- _Problem statement_: Give again the entries below exactly, beginning at the first line and ending at the line with "(log 34), and".

- _Dataset records_:
/-- COLD_START and WARM_START complete: with the I/O die sound the package runs, its device memory reads zero, no key is held, and every die but
those that fail is TRUSTED, but that one QUARANTINED before a warm start stays so; a warm start is cold after COLDNEXT or three that did not complete; without the I/O die,
or where a warm start does not complete, the package does not run. COMPANION_ACCESS, PEER_INBOUND_APPEND and
REGISTER_WRITE complete: a read, write or compare-and-swap of host or companion memory, or through an aperture whose range allows it, answers the bytes that it finds and
stores its own; one that misses, or whose line is not free, or that a held one comes before, is held, and die 3 not being TRUSTED answers no data; an append writes its slot
with RDY last and advances WIDX; a register takes a legal value, and one that is read-only, or secure, or given an illegal value keeps its own (R11, R160,
R371, R433, R437 to R446). The model's choices here: host and companion memory stand across a start (log 76), each access and append is performed in one step
(log 80), the order of outside accesses (log 133), a companion access that misses asks at die 0 (log 33), a reserved OP of SVCMD has RESULT 1 in the writing step
(log 34), and RTSTAGE takes every word, MBZ bits too (log 79). -/
def Obligations.StartsAndOutsideAccessesComplete : Prop :=
  (∀ (s : State) (failing : List Nat) (i : Instr), (i = .coldStart failing ∨ i = .warmStart failing true) →
    let cold : Prop := i = .coldStart failing ∨ s.trust.coldNext = true ∨ 3 ≤ s.trust.warmFails
    (3 ∉ failing → ∃ u : State, exec i s = .next u ∧ u.trust.phase = .running ∧ u.mem = [] ∧ u.trust.keys = [] ∧ u.groups = [] ∧ u.launches = [] ∧
      (∀ n < 16, (n ∈ failing ∨ ¬cold ∧ (s.die n).state = .quarantined → (u.die n).state = .quarantined) ∧
        (n ∉ failing → cold ∨ (s.die n).state ≠ .quarantined → (u.die n).state = .trusted)) ∧
      (u.trust.cold = true ↔ cold) ∧ u.companion = s.companion ∧ u.host = s.host) ∧
    (3 ∈ failing → ∃ u : State, exec i s = .next u ∧ u.trust.phase = .failed ∧ u.mem = [] ∧ u.trust.keys = [] ∧ u.groups = [] ∧ (u.trust.cold = true ↔ cold) ∧
      u.companion = s.companion ∧ u.host = s.host)) ∧
  (∀ (s : State) (failing : List Nat), 3 ∉ failing → s.trust.coldNext = false → s.trust.warmFails < 3 →
    ∃ u : State, exec (.warmStart failing false) s = .next u ∧ u.trust.phase = .failed ∧ u.trust.warmFails = s.trust.warmFails + 1 ∧ u.trust.cold = false) ∧
  (∀ (s : State) (a : HostAccess), s.canonical = true →
    let len := match a with | .read n => n | .write data => data.length | .swap old _ => old.length
    let kind : Access := match a with | .read _ => .read | _ => .write
    let out (found : List Byte) : List Byte := match a with | .read _ => [] | .write data => data | .swap old new => if found = old then new.take old.length else []
    let found (sp : Space) (addr : Nat) : List Byte := (List.range len).map fun k => s.byteAt sp (addr + k)
    (∀ addr, let before := (List.range len).map fun k => s.host.get (addr + k)
      ∃ u : State, exec (.companionAccess .host addr a) s = .next u ∧ u.hostReply = some before ∧ (∀ sp x, u.byteAt sp x = s.byteAt sp x) ∧
      ∀ x, u.host.get x = if addr ≤ x ∧ x < addr + (out before).length then (out before).getD (x - addr) 0#8 else s.host.get x) ∧
    (∀ addr, let before := found .tier2 addr
      ∃ u : State, exec (.companionAccess .tier2 addr a) s = .next u ∧ u.hostReply = some before ∧ (∀ x, u.host.get x = s.host.get x) ∧
      (∀ sp x, sp ≠ .tier2 → u.byteAt sp x = s.byteAt sp x) ∧
      ∀ x, u.byteAt .tier2 x = if addr ≤ x ∧ x < addr + (out before).length then (out before).getD (x - addr) 0#8 else s.byteAt .tier2 x) ∧
    (∀ vd gpa, s.outsideUp = false → exec (.companionAccess (.aperture vd) gpa a) s = .next { s with hostReply := none }) ∧
    (∀ vd gpa, s.outsideUp = true → (∃ x ∈ s.outside, s.holdsBack x vd (.aperture gpa a) = true) →
      exec (.companionAccess (.aperture vd) gpa a) s = .next { s with outside := s.outside ++ [{ vd := vd, what := .aperture gpa a, miss := none }] }) ∧
    (∀ vd gpa, s.outsideUp = true → (∀ x ∈ s.outside, s.holdsBack x vd (.aperture gpa a) = false) → 0 < len → gpa % 128 + len ≤ 128 → (s.vd vd).range gpa kind = .miss →
      ∃ u : State, exec (.companionAccess (.aperture vd) gpa a) s = .next u ∧ (∀ sp x, u.byteAt sp x = s.byteAt sp x) ∧
        u.outside = s.outside ++ [{ vd := vd, what := .aperture gpa a, miss := some (0, gpa / 2 ^ 21) }]) ∧
    (∀ vd gpa hpa keyid, s.outsideUp = true → (∀ x ∈ s.outside, s.holdsBack x vd (.aperture gpa a) = false) → 0 < len → gpa % 128 + len ≤ 128 → (s.vd vd).range gpa kind = .ok hpa keyid →
      (s.vd vd).dual? gpa = none →
      let p : Place := { space := .device, addr := hpa / 128 * 128, keyid := keyid, dual := none }
      let before := found .device hpa
      s.worldDenies vd p = false →
      (s.lineBlocked p = true → ∃ u : State, exec (.companionAccess (.aperture vd) gpa a) s = .next u ∧ SameBytes s u ∧
        u.outside = s.outside ++ [{ vd := vd, what := .aperture gpa a, miss := none }]) ∧
      (s.lineBlocked p = false → s.unhurt = true → s.wrongKey p = false → (s.region (regionOf p.addr)).state ≠ .retired → ((∃ d, a = .write d) ∨ s.readSyndrome p = none) →
        ∃ u : State, exec (.companionAccess (.aperture vd) gpa a) s = .next u ∧ u.hostReply = some before ∧
          ∀ x, u.byteAt .device x = if hpa ≤ x ∧ x < hpa + (out before).length then (out before).getD (x - hpa) 0#8 else s.byteAt .device x))) ∧
  (∀ (s s1 s2 s3 : State) (vd desc : Nat) (words : List Word) (d : QDesc), s.outsideUp = true → (∀ x ∈ s.outside, s.holdsBack x vd (.append desc words) = false) →
    s.desc vd desc = .ok d →
    s.linesFree vd [desc, d.slotAt d.widx] = true →
    (d.full = true → exec (.peerInboundAppend vd desc words) s = .next s) ∧
    (d.full = false → (∃ p, s.place vd (d.slotAt d.widx) .write = .ok p) →
    s.writeVa vd (desc + 12) (leBytes 4 ((d.widx + 1) % 2 ^ 32)) = .ok s1 → s1.writeVa vd (d.slotAt d.widx) (slotBytes words false) = .ok s2 →
    s2.writeVa vd (d.slotAt d.widx) ((slotBytes words true).take 1) = .ok s3 →
    ∃ u : State, exec (.peerInboundAppend vd desc words) s = .next u ∧ (∀ sp a, u.byteAt sp a = s3.byteAt sp a) ∧
      ∀ v, s3.vds[vd]? = some v → (u.vds[vd]?.map (·.moor)) = some (if v.moor = .moored ∨ v.moor = .mooring then .waking else v.moor))) ∧
  (∀ (s : State) (vd : Nat) (w : Word) (secure : Bool),
    (∀ r ∈ [HReg.prqw, .rpqr, .svspare, .svcnt, .itent 0, .itent 1, .pwrnow, .thrstat, .vdmstate], exec (.registerWrite r vd w secure) s = .next s) ∧
    (∀ n, exec (.registerWrite (.wlogdat n) vd w secure) s = .next s ∧ exec (.registerWrite (.diestat n) vd w secure) s = .next s) ∧
    (s.sv.busy = false → bitsOf w.toNat 4 20 = 0 → bitsOf w.toNat 28 3 = 0 → bitsOf w.toNat 0 4 = 0 ∨ 8 ≤ bitsOf w.toNat 0 4 →
      exec (.registerWrite .svcmd vd w secure) s = .next { s with sv := { s.sv with result := 1, busy := false } }) ∧
    (∀ k, exec (.registerWrite (.keydata k) vd w false) s = .next s ∧ exec (.registerWrite (.keyarg k) vd w false) s = .next s) ∧
    (400 ≤ w.toNat → w.toNat ≤ 3200 → exec (.registerWrite .pwrlim vd w secure) s = .next { s with trust := { s.trust with pwrlim := w.toNat } }) ∧
    (w.toNat < 400 ∨ 3200 < w.toNat → exec (.registerWrite .pwrlim vd w secure) s = .next s) ∧
    (∀ v, s.vds[vd]? = some v → (exec (.registerWrite .rpqw vd w secure) s = .next (s.setVd vd { v with rpqw := w })) ∧
      (bitsOf w.toNat 8 8 = 0 → exec (.registerWrite (.vdsched 0) vd w secure) s = .next (s.setVd vd { v with sched0 := w })) ∧
      (bitsOf w.toNat 16 16 ≠ 0 → bitsOf w.toNat 0 16 = 0 → exec (.registerWrite .vdrate vd w secure) s = .next (s.setVd vd v)) ∧
      (v.rtBusy = none → ∀ k, k < v.rtstage.length → exec (.registerWrite (.rtstage k) vd w secure) s = .next (s.setVd vd { v with rtstage := v.rtstage.set k w }))))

- _Your solution_:
/-- COLD_START and WARM_START complete: with the I/O die sound the package runs, its device memory reads zero, no key is held, and every die but
those that fail is TRUSTED, but that one QUARANTINED before a warm start stays so; a warm start is cold after COLDNEXT or three that did not complete; without the I/O die,
or where a warm start does not complete, the package does not run. COMPANION_ACCESS, PEER_INBOUND_APPEND and
REGISTER_WRITE complete: a read, write or compare-and-swap of host or companion memory, or through an aperture whose range allows it, answers the bytes that it finds and
stores its own; one that misses, or whose line is not free, or that a held one comes before, is held, and die 3 not being TRUSTED answers no data; an append writes its slot
with RDY last and advances WIDX; a register takes a legal value, and one that is read-only, or secure, or given an illegal value keeps its own (R11, R160,
R371, R433, R437 to R446). The model's choices here: host and companion memory stand across a start (log 76), each access and append is performed in one step
(log 80), the order of outside accesses (log 133), a companion access that misses asks at die 0 (log 33), a reserved OP of SVCMD has RESULT 1 in the writing step
(log 34), and RTSTAGE takes every word, MBZ bits too (log 79). -/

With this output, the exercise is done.